There is some overlap, but indoor farming is worth around the same per year globally, while vertical farming is estimated to be a market worth somewhere around $10 billion.
The indoor farming market is still in an early phase, with vendors hyping up their capabilities, while investors pump in large amounts of money.
“It's still fairly early but it's getting to that stage where it's starting to cross over into the industrial scale; there is a lot of money flying around in this space,” explains Elder. “There's a lot of talk, a lot of smoke and mirrors still going on with this industry. Now it's time for them to stop talking and actually start doing.”
Sepehr Mousavi, innovation research lead at Swedish indoor farming startup SweGreen, agrees it can be a ‘tricky market’ to navigate.
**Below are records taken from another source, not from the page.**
-- ==== Sys2Proof/Laws/State.lean ====
section
/-!
SUPPORT. One lemma per field and named update of the machine and of a thread: what the update leaves alone, so that no proof unfolds a
record update.
-/
namespace Sys2Proof.Machine

section StateUpdates
variable (s : State)

/-! `State.setThread` writes `threads` alone. -/
@[simp] theorem State.setThread_cores (t : Nat) (th : Thread) : (s.setThread t th).cores = s.cores := rfl
@[simp] theorem State.setThread_dies (t : Nat) (th : Thread) : (s.setThread t th).dies = s.dies := rfl
@[simp] theorem State.setThread_parts (t : Nat) (th : Thread) : (s.setThread t th).parts = s.parts := rfl
@[simp] theorem State.setThread_regions (t : Nat) (th : Thread) : (s.setThread t th).regions = s.regions := rfl
@[simp] theorem State.setThread_mem (t : Nat) (th : Thread) : (s.setThread t th).mem = s.mem := rfl
@[simp] theorem State.setThread_poison (t : Nat) (th : Thread) : (s.setThread t th).poison = s.poison := rfl
@[simp] theorem State.setThread_flight (t : Nat) (th : Thread) : (s.setThread t th).flight = s.flight := rfl
@[simp] theorem State.setThread_homes (t : Nat) (th : Thread) : (s.setThread t th).homes = s.homes := rfl
@[simp] theorem State.setThread_l2 (t : Nat) (th : Thread) : (s.setThread t th).l2 = s.l2 := rfl
@[simp] theorem State.setThread_rimTlb (t : Nat) (th : Thread) : (s.setThread t th).rimTlb = s.rimTlb := rfl
@[simp] theorem State.setThread_rimWalks (t : Nat) (th : Thread) : (s.setThread t th).rimWalks = s.rimWalks := rfl
@[simp] theorem State.setThread_rimLast (t : Nat) (th : Thread) : (s.setThread t th).rimLast = s.rimLast := rfl
@[simp] theorem State.setThread_links (t : Nat) (th : Thread) : (s.setThread t th).links = s.links := rfl
@[simp] theorem State.setThread_couplers (t : Nat) (th : Thread) : (s.setThread t th).couplers = s.couplers := rfl
@[simp] theorem State.setThread_boot (t : Nat) (th : Thread) : (s.setThread t th).boot = s.boot := rfl
@[simp] theorem State.setThread_power (t : Nat) (th : Thread) : (s.setThread t th).power = s.power := rfl
@[simp] theorem State.setThread_drays (t : Nat) (th : Thread) : (s.setThread t th).drays = s.drays := rfl
@[simp] theorem State.setThread_guard (t : Nat) (th : Thread) : (s.setThread t th).guard = s.guard := rfl
@[simp] theorem State.setThread_master (t : Nat) (th : Thread) : (s.setThread t th).master = s.master := rfl
@[simp] theorem State.setThread_module (t : Nat) (th : Thread) : (s.setThread t th).module = s.module := rfl
@[simp] theorem State.setThread_sync (t : Nat) (th : Thread) : (s.setThread t th).sync = s.sync := rfl
@[simp] theorem State.setThread_drift (t : Nat) (th : Thread) : (s.setThread t th).drift = s.drift := rfl
@[simp] theorem State.setThread_fenced (t : Nat) (th : Thread) : (s.setThread t th).fenced = s.fenced := rfl
@[simp] theorem State.setThread_stacksOut (t : Nat) (th : Thread) : (s.setThread t th).stacksOut = s.stacksOut := rfl
@[simp] theorem State.setThread_measM (t : Nat) (th : Thread) : (s.setThread t th).measM = s.measM := rfl
@[simp] theorem State.setThread_measured (t : Nat) (th : Thread) : (s.setThread t th).measured = s.measured := rfl
@[simp] theorem State.setThread_credit (t : Nat) (th : Thread) : (s.setThread t th).credit = s.credit := rfl
@[simp] theorem State.setThread_answer (t : Nat) (th : Thread) : (s.setThread t th).answer = s.answer := rfl
@[simp] theorem State.setThread_mgmt (t : Nat) (th : Thread) : (s.setThread t th).mgmt = s.mgmt := rfl
@[simp] theorem State.setThread_turn (t : Nat) (th : Thread) : (s.setThread t th).turn = s.turn := rfl
@[simp] theorem State.setThread_cur (t : Nat) (th : Thread) : (s.setThread t th).cur = s.cur := rfl
@[simp] theorem State.setThread_elem (t : Nat) (th : Thread) : (s.setThread t th).elem = s.elem := rfl
@[simp] theorem State.setThread_agenda (t : Nat) (th : Thread) : (s.setThread t th).agenda = s.agenda := rfl
@[simp] theorem State.setThread_later (t : Nat) (th : Thread) : (s.setThread t th).later = s.later := rfl
@[simp] theorem State.setThread_tick (t : Nat) (th : Thread) : (s.setThread t th).tick = s.tick := rfl
@[simp] theorem State.setThread_nextId (t : Nat) (th : Thread) : (s.setThread t th).nextId = s.nextId := rfl
@[simp] theorem State.setThread_freeCtr (t : Nat) (th : Thread) : (s.setThread t th).freeCtr = s.freeCtr := rfl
Based in the DN Tower in Stockholm, SweGreen can trace its roots to early indoor farming firm Plantagon.
“Many of these actors talk about automation and use of artificial intelligence, but rather as buzzwords to be able to create a place for themselves in the picture and also the possibility of obtaining venture capital,” he says.
The indoor cannabis market is risky, says Michael Fluegeman, principal engineer at Touchstone Engineering Corp: “The clientele is a little different; if you've got people coming out of the black market, you've got speculators, you've got people with really no background in business and building or designing anything.
“They may have experienced growing some plants in their yard or in their bedroom but [large-scale growing] is quite a different animal.”
Fluegeman says the cannabis industry is applying technology and strategies from data centers, but he has experienced people who claim to have funding - only to find, with engineers at work, that the money isn’t there.
Once cannabis is legalized federally and the pharmaceutical industry is fully engaged, the US industry will rapidly mature, become more professional, and embrace ideas such as efficiencies, automation, and software-driven farming, he says.
In the future, there may also be indoor insect farming: Aspire Food Group is working on a project to create an indoor vertical cricket farming facility - in a controlled and automated environment.
Plant factories or organic data centers?
From the outside, a large indoor farm might look like a data center. Both need large amounts of floor space, both have high power requirements (though data centers more so) and both need ample water.
“You're trying to do the same function; you've got a lot of electrical systems generating heat, it's all about insulation and external control,” says Elder. “They are effectively big insulated boxes with their own HVAC systems that are trying to take advantage of free cooling where available, avoiding any sort of influences from additional heat loads from outside.”
Both data centers and farms require backup power in the event of primary power failure. Data centers need good airflow management and temperature control to keep servers operating efficiently, farms need it to ensure plants are healthy. Both farms and data centers need security measures - though maybe only cannabis facilities need the same level of security as a data center.
Early indoor farms reportedly used data center equipment, as specialist equipment wasn’t available. Net Zero Agriculture’s systems are inspired by IT rack designs and used in shipping containers. Many companies in the UPS and HVAC space such as ABB, Air2O, and Schneider will serve both sectors.
Standby generators and automatic power transfer switches are the same, says Fluegeman, and farms can learn from data centers’ skill at getting airflow where the servers need it: “Grow facilities have some similar challenges: If you starve certain areas of airflow, the plants are not going to do well.”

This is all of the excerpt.